PDF(Pubmed)
Abstract:
Succinic semialdehyde dehydrogenase (SSADH) deficiency is a rare autosomal-recessive disorder of gamma-aminobutyric acid (GABA) metabolism, resulting in accumulation of GABA and gamma-hydroxybutyric acid (GHB) in physiological fluids. Approximately 450 patients have been diagnosed worldwide with this inherited neurotransmitter disorder. We report on a five-year-old male patient, homozygous for the pathogenic variant (NM_170740:c.1265G>A) in ALDH5A1 presenting with an unexpected association of typical SSADH deficiency manifestations with bilateral sensorineural hearing loss (SNHL). Brainstem evoked response audiometry (BERA) testing showed mid-frequency sensorineural hearing damage that suggested a hereditary component to SNHL. Whole exome sequencing (WES) failed to discern other genetic causes of deafness. Several variants of uncertain significance (VUS) detected in genes known for their role in hearing physiology could not be verified as the cause for the SNHL. It is known that central auditory processing depends on a delicate balance between excitatory and inhibitory neurotransmission, and GABA is known to play a significant role in this process. Additionally, excessive concentrations of accumulated GABA and GBH are known to cause a down-regulation of GABA receptors, which could have an adverse influence on hearing function.

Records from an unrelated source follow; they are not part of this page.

-- ==== Sys2Proof/Tests/Slice0.lean ====
section
/-! SUPPORT. The model's own tests, expected results from spec/95_test_vectors.md or by hand from the rules, and
for every statement with hypotheses a witness that they can be met together. -/

set_option Elab.async false

namespace Sys2Proof.Tests
open Sys2Proof Sys2Proof.Machine

/-! ### Small states -/

/-- Phase DEC at the start of a run on `bs`. -/
def inDec (bs : List Byte) : State :=
  { State.reset with ph := .dec, inp := Memory.ofBytes bs, len := bs.length }

/-- Phase XOR with the pre-XOR stream `bs`. -/
def inXor (bs : List Byte) : State :=
  { State.reset with ph := .xor, stream := Memory.ofBytes bs, sl := bs.length }

/-- Phase SCAN with the stream `bs`. -/
def inScan (bs : List Byte) : State :=
  { State.reset with ph := .scan, stream := Memory.ofBytes bs, sl := bs.length, xi := max 32 bs.length }

/-- Does the outcome answer a next state with the property `p`? -/
def nextHas (o : Out) (p : State → Bool) : Bool :=
  match o with
  | .next t => p t
  | .fault _ => false
  | .refused _ => false

/-- The record of an instruction, its unnamed bytes zero (R75). -/
def recordOf (i : Instr) : List Byte :=
  match encode i with
  | some (.record w) => w
  | some (.code _) => []
  | none => []

/-- The raw pairs A and B of 95_test_vectors.md. -/
def latA : Raw := BitVec.ofInt 32 4027500
def lonA : Raw := BitVec.ofInt 32 (-7412345)
def latB : Raw := BitVec.ofInt 32 (-3385000)
def lonB : Raw := BitVec.ofInt 32 15120000

/-! ### WellFormed: an ill-formed term for each check -/

theorem test_wf_refuses_empty_run : ¬ WellFormed (.zrun 0) := by decide
theorem test_wf_refuses_known_types :
    ¬ WellFormed (.skip 0x14) ∧ ¬ WellFormed (.skip 0x19) ∧ ¬ WellFormed (.skip 0x29) := by decide
theorem test_wf_allows : WellFormed (.zrun 1) ∧ WellFormed (.skip 0x24) := by decide

/-! ### Decoding words written out from the spec's encodings (R64, R69 to R72) -/

theorem test_decode_end : decodeCode 0b000000000 = .endBlock := by decide
theorem test_decode_zrun : decodeCode 0b011111111 = .zrun 255 := by decide
theorem test_decode_lit : decodeCode 0b100000001 = .lit 0x01 := by decide
theorem test_decode_lit_zero : decodeCode 0b100000000 = .lit 0x00 := by decide

/-- Vector B4: four codes at bit offsets 0 to 3. -/
theorem test_decode_b4 :
    decodeCodeBytes [0x80, 0x81] 0 = .ok (.lit 0x01) ∧ decodeCodeBytes [0x81, 0x7F] 1 = .ok (.zrun 5) ∧
    decodeCodeBytes [0x7F, 0xE0] 2 = .ok (.lit 0xFF) ∧ decodeCodeBytes [0xE0, 0x00] 3 = .ok .endBlock := by
  decide

/-- Vector B5: bit offsets 4 to 7. -/
theorem test_decode_b5 :
    decodeCodeBytes [0x00, 0x0E] 4 = .ok (.zrun 1) ∧ decodeCodeBytes [0x0E, 0x01] 5 = .ok (.lit 0x80) ∧
    decodeCodeBytes [0x01, 0xFF] 6 = .ok (.zrun 255) ∧ decodeCodeBytes [0xFF, 0x55] 7 = .ok (.lit 0x55) := by
  decide

theorem test_decode_rejects :
    decodeCodeBytes [0xFF] 0 = .error .shortWindow ∧ decodeCodeBytes [0, 0] 8 = .error .badOffset ∧
    decode (.record [0x14]) = .error .notARecord := by decide

/-- Program P2's records, their bytes written out. -/
theorem test_decode_open4 :
    decode (.record [0x14, 0, 0, 0, 0, 0, 0, 0, 0, 0, 0, 0, 0, 0, 0, 0,
      0x07, 0, 0, 0, 0, 0, 0, 0, 0, 0, 0, 0, 0x06, 0, 0, 0]) = .ok (.open4 7 6) := by decide +kernel
theorem test_decode_open9 :
    decode (.record [0x19, 0, 0, 0, 0, 0, 0, 0, 0, 0, 0, 0, 0, 0, 0, 0, 0, 0, 0, 0, 0,
      0x00, 0x3D, 0x74, 0x6C, 0xFF, 0x8E, 0xE5, 0x87, 0, 0, 0]) = .ok (.open9 latA lonA) := by decide +kernel
theorem test_decode_close9 :
    decode (.record [0x29, 0, 0, 0, 0, 0, 0, 0, 0, 0, 0, 0, 0, 0, 0, 0, 0, 0, 0, 0, 0,
      0xFF, 0xCC, 0x59, 0x58, 0x00, 0xE6, 0xB6, 0x80, 0, 0, 0]) = .ok (.close9 latB lonB) := by decide +kernel
theorem test_decode_skip : decode (.record (0x24 :: List.replicate 31 0)) = .ok (.skip 0x24) := by
  decide +kernel

/-- The packing convention (R76) on the codes of program P1. -/
theorem test_pack_p1 : packCodes [0x101, 0x005, 0x1FF, 0x000] = [0x80, 0x81, 0x7F, 0xE0, 0x00] := by
  decide +kernel

/-! ### One step each -/

/-- P1, step 1: LIT at the first cursor. -/
theorem test_step_lit :
    nextHas (step (inDec [0x80, 0x81, 0x7F, 0xE0, 0x00]))
      (fun t => t.stream = [(0, 0x01)] && t.sl = 1 && t.bc = 9 && t.ph = .dec) = true := by decide +kernel
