/-- The bytes placed are read back at the pc, which is inside the text they are placed in. -/
theorem placeBytes_in_text {s t : State} {bs : List Byte} (h : placeBytes s bs = t) :
    base t ≤ s.pc.toNat ∧ s.pc.toNat < textEnd t ∧ t.text.readBytes s.pc.toNat bs.length = some bs := by
  subst h
  unfold placeBytes
  split_ifs with hin hend
  · exact ⟨hin.1, hin.2, Memory.readBytes_writeBytes ..⟩
  · refine ⟨?_, ?_, Memory.readBytes_writeBytes ..⟩
    · show base s ≤ s.pc.toNat
      rw [hend, textEnd]
      omega
    · show s.pc.toNat < base s + 4 * (s.textLen + 1)
      rw [hend, textEnd]
      omega
  · refine ⟨Nat.le_refl _, ?_, Memory.readBytes_writeBytes ..⟩
    show s.pc.toNat < s.pc.toNat + 4 * 1
    omega

/-- Settles O44: in each of the three cases the word is in the text, at the pc. -/
theorem placedWordRunsNext : Obligations.PlacedWordRunsNext := by
  intro s w i hs h4 ho hi
  simp only [withFetchWord_toNat]
  generalize hplace : placeBytes s (bytesOfWord w) = t
  obtain ⟨hvr, hpc, hother, hrecord, hparams⟩ := placeBytes_frame hplace
  obtain ⟨hfrom, hbefore, hbytes⟩ := placeBytes_in_text hplace
  have hpcBits : t.params.pcBits = s.params.pcBits := by rw [hparams]
  have hbit21 : t.params.bit21 = s.params.bit21 := by rw [hparams]
  have hstand : Standing t :=
    ⟨by rw [hparams]; exact hs.vec, hrecord.trans hs.noFault, by rw [hparams]; exact hs.noInterrupts⟩
  rw [← hpc] at hfrom hbefore hbytes h4 ho
  rw [← hpcBits] at ho
  rw [← hbit21] at hi
  exact ⟨step_of_ok ⟨hstand, h4, hfrom, hbefore, hbytes⟩ hi ho, hvr, hpc, hother⟩

end Sys2Proof.Machine
end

However, these mechanisms are very speculative in context of SNHL in a patient with inherited disorder of GABA metabolism. Injury of the globi pallidi, one of hallmarks of SSADH deficiency, could also be a contributory factor to SNHL, as was suspected in some other inborn errors in metabolism. We hope that this case will contribute to the understanding of phenotypic complexity of SSADH deficiency.
摘要:
琥珀酸半醛脱氢酶(SSADH)缺乏症是一种罕见的常染色体隐性遗传疾病,导致GABA和γ-羟基丁酸(GHB)在生理液中的积累。全世界大约有450名患者被诊断患有这种遗传性神经递质疾病。我们报道了一个5岁的男性病人,ALDH5A1中致病性变体(NM_170740:c.126G>A)的纯合子,表现出典型的SSADH缺乏症表现与双侧感音神经性听力损失(SNHL)的意外关联。脑干诱发反应测听法(BERA)测试显示中频感音神经性听力损伤,表明SNHL具有遗传性成分。全外显子组测序(WES)未能辨别耳聋的其他遗传原因。在已知其在听力生理学中的作用的基因中检测到的几种不确定意义的变体(VUS)无法被证实为SNHL的原因。众所周知,中枢听觉处理取决于兴奋性和抑制性神经传递之间的微妙平衡,已知GABA在此过程中发挥重要作用。此外,已知过量积累的GABA和GBH会导致GABA受体下调,这可能会对听力功能产生不利影响。然而,这些机制在患有GABA代谢遗传性疾病的患者的SNHL背景下是非常推测的。球的伤害,SSADH缺乏症的标志之一,也可能是SNHL的一个促成因素,正如在其他一些先天的新陈代谢错误中所怀疑的那样。我们希望这种情况将有助于理解SSADH缺乏症的表型复杂性。